Task objective: Exact reproduction required: the lines below from the line with "b).free = s.free := rfl" to the line with "b).memc = s.memc := rfl", both ends included, and no others.
------ The input ------
/-! ### putDir -/

@[simp] theorem State.putDir_pending (s n d) : (State.putDir s n d).pending = s.pending := rfl
@[simp] theorem State.putDir_free (s n d) : (State.putDir s n d).free = s.free := rfl
@[simp] theorem State.putDir_out (s n d) : (State.putDir s n d).out = s.out := rfl
@[simp] theorem State.putDir_mem (s n d) : (State.putDir s n d).mem = s.mem := rfl
@[simp] theorem State.putDir_cores (s n d) : (State.putDir s n d).cores = s.cores := rfl
@[simp] theorem State.putDir_banks (s n d) : (State.putDir s n d).banks = s.banks := rfl
@[simp] theorem State.putDir_l2 (s n d) : (State.putDir s n d).l2 = s.l2 := rfl
@[simp] theorem State.putDir_memc (s n d) : (State.putDir s n d).memc = s.memc := rfl
@[simp] theorem State.putDir_weir (s n d) : (State.putDir s n d).weir = s.weir := rfl
@[simp] theorem State.putDir_twl (s n d) : (State.putDir s n d).twl = s.twl := rfl
@[simp] theorem State.putDir_sil (s n d) : (State.putDir s n d).sil = s.sil := rfl
@[simp] theorem State.putDir_slu (s n d) : (State.putDir s n d).slu = s.slu := rfl
@[simp] theorem State.putDir_man (s n d) : (State.putDir s n d).man = s.man := rfl
@[simp] theorem State.putDir_evt (s n d) : (State.putDir s n d).evt = s.evt := rfl
@[simp] theorem State.putDir_mbx (s n d) : (State.putDir s n d).mbx = s.mbx := rfl
@[simp] theorem State.putDir_lk (s n d) : (State.putDir s n d).lk = s.lk := rfl
@[simp] theorem State.putDir_pwr (s n d) : (State.putDir s n d).pwr = s.pwr := rfl
@[simp] theorem State.putDir_cal (s n d) : (State.putDir s n d).cal = s.cal := rfl
@[simp] theorem State.putDir_vault (s n d) : (State.putDir s n d).vault = s.vault := rfl
@[simp] theorem State.putDir_bbx (s n d) : (State.putDir s n d).bbx = s.bbx := rfl
@[simp] theorem State.putDir_dbg (s n d) : (State.putDir s n d).dbg = s.dbg := rfl
@[simp] theorem State.putDir_pins (s n d) : (State.putDir s n d).pins = s.pins := rfl
@[simp] theorem State.putDir_smb (s n d) : (State.putDir s n d).smb = s.smb := rfl

/-! ### putPend -/

@[simp] theorem State.putPend_pending (s n b) : (State.putPend s n b).pending = s.pending := rfl
@[simp] theorem State.putPend_free (s n b) : (State.putPend s n b).free = s.free := rfl
@[simp] theorem State.putPend_out (s n b) : (State.putPend s n b).out = s.out := rfl
@[simp] theorem State.putPend_mem (s n b) : (State.putPend s n b).mem = s.mem := rfl
@[simp] theorem State.putPend_dir (s n b) : (State.putPend s n b).dir = s.dir := rfl
@[simp] theorem State.putPend_cores (s n b) : (State.putPend s n b).cores = s.cores := rfl
@[simp] theorem State.putPend_banks (s n b) : (State.putPend s n b).banks = s.banks := rfl
@[simp] theorem State.putPend_l2 (s n b) : (State.putPend s n b).l2 = s.l2 := rfl
@[simp] theorem State.putPend_memc (s n b) : (State.putPend s n b).memc = s.memc := rfl
@[simp] theorem State.putPend_weir (s n b) : (State.putPend s n b).weir = s.weir := rfl
@[simp] theorem State.putPend_twl (s n b) : (State.putPend s n b).twl = s.twl := rfl
@[simp] theorem State.putPend_sil (s n b) : (State.putPend s n b).sil = s.sil := rfl
@[simp] theorem State.putPend_slu (s n b) : (State.putPend s n b).slu = s.slu := rfl
@[simp] theorem State.putPend_man (s n b) : (State.putPend s n b).man = s.man := rfl
@[simp] theorem State.putPend_mbx (s n b) : (State.putPend s n b).mbx = s.mbx := rfl
@[simp] theorem State.putPend_lk (s n b) : (State.putPend s n b).lk = s.lk := rfl
@[simp] theorem State.putPend_pwr (s n b) : (State.putPend s n b).pwr = s.pwr := rfl
@[simp] theorem State.putPend_cal (s n b) : (State.putPend s n b).cal = s.cal := rfl
@[simp] theorem State.putPend_vault (s n b) : (State.putPend s n b).vault = s.vault := rfl
@[simp] theorem State.putPend_bbx (s n b) : (State.putPend s n b).bbx = s.bbx := rfl
@[simp] theorem State.putPend_dbg (s n b) : (State.putPend s n b).dbg = s.dbg := rfl
@[simp] theorem State.putPend_pins (s n b) : (State.putPend s n b).pins = s.pins := rfl
@[simp] theorem State.putPend_smb (s n b) : (State.putPend s n b).smb = s.smb := rfl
------
Written reply:
@[simp] theorem State.putPend_free (s n b) : (State.putPend s n b).free = s.free := rfl
@[simp] theorem State.putPend_out (s n b) : (State.putPend s n b).out = s.out := rfl
@[simp] theorem State.putPend_mem (s n b) : (State.putPend s n b).mem = s.mem := rfl
@[simp] theorem State.putPend_dir (s n b) : (State.putPend s n b).dir = s.dir := rfl
@[simp] theorem State.putPend_cores (s n b) : (State.putPend s n b).cores = s.cores := rfl
@[simp] theorem State.putPend_banks (s n b) : (State.putPend s n b).banks = s.banks := rfl
@[simp] theorem State.putPend_l2 (s n b) : (State.putPend s n b).l2 = s.l2 := rfl
@[simp] theorem State.putPend_memc (s n b) : (State.putPend s n b).memc = s.memc := rfl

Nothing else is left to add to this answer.